WHAT YOU SHOULD DO
Your task is to reproduce, exactly and only, the lines running from the line containing "m v s) := by" to the end of the data below, both included.

Stored items
»»
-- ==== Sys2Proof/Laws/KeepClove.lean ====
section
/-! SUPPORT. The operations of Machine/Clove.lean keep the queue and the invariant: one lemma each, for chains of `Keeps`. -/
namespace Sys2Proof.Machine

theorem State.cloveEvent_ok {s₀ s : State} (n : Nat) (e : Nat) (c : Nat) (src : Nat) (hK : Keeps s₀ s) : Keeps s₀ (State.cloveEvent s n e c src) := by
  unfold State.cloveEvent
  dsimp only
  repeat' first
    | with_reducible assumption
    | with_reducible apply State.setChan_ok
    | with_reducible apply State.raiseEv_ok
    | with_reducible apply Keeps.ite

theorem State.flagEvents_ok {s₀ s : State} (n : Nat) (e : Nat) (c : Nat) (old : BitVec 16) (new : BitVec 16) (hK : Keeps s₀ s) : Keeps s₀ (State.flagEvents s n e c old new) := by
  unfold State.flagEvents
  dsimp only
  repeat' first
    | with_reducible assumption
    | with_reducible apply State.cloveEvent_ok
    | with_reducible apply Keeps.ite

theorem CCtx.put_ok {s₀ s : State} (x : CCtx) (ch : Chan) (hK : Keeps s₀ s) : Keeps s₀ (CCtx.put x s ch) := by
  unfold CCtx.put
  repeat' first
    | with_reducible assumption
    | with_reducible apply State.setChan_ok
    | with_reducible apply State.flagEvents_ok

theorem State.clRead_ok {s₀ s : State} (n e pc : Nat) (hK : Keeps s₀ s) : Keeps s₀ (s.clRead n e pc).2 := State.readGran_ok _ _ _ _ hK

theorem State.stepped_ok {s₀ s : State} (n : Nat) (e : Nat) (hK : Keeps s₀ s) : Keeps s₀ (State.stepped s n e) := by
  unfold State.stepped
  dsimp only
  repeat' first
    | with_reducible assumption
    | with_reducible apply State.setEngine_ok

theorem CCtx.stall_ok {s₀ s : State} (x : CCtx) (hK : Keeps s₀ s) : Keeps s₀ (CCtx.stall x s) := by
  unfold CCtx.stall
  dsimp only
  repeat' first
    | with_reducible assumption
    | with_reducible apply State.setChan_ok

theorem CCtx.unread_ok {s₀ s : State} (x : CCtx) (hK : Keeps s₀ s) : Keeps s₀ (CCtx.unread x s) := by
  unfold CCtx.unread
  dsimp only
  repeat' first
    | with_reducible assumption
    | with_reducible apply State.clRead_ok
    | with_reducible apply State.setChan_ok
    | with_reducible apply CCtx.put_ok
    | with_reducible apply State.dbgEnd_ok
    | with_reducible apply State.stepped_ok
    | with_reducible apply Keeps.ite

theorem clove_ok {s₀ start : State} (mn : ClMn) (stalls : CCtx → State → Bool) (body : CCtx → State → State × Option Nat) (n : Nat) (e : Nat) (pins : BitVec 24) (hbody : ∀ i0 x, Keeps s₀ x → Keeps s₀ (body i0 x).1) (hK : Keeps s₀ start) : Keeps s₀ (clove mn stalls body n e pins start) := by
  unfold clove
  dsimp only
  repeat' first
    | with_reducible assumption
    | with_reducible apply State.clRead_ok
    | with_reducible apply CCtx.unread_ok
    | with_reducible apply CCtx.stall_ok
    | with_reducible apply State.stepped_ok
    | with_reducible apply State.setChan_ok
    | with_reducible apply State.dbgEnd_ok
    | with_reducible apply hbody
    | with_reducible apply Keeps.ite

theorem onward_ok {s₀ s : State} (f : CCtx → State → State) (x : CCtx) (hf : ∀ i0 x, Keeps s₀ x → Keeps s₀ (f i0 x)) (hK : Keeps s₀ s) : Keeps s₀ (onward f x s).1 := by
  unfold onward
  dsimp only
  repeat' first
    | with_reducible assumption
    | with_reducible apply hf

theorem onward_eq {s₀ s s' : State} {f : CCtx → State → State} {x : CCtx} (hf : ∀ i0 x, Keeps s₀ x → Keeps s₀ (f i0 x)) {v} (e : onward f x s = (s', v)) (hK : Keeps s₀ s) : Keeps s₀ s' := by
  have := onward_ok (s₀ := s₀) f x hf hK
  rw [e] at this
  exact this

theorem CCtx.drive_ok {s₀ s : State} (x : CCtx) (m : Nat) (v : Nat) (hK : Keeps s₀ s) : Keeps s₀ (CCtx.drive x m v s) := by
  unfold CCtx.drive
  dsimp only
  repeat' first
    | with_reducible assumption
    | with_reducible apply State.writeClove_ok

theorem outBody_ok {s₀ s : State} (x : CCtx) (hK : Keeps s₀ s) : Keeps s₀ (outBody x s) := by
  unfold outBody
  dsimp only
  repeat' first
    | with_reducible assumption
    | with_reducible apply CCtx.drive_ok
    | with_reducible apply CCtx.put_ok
««
RESPONSE TO THE TASK
theorem CCtx.drive_ok {s₀ s : State} (x : CCtx) (m : Nat) (v : Nat) (hK : Keeps s₀ s) : Keeps s₀ (CCtx.drive x m v s) := by
  unfold CCtx.drive
  dsimp only
  repeat' first
    | with_reducible assumption
    | with_reducible apply State.writeClove_ok

theorem outBody_ok {s₀ s : State} (x : CCtx) (hK : Keeps s₀ s) : Keeps s₀ (outBody x s) := by
  unfold outBody
  dsimp only
  repeat' first
    | with_reducible assumption
    | with_reducible apply CCtx.drive_ok
    | with_reducible apply CCtx.put_ok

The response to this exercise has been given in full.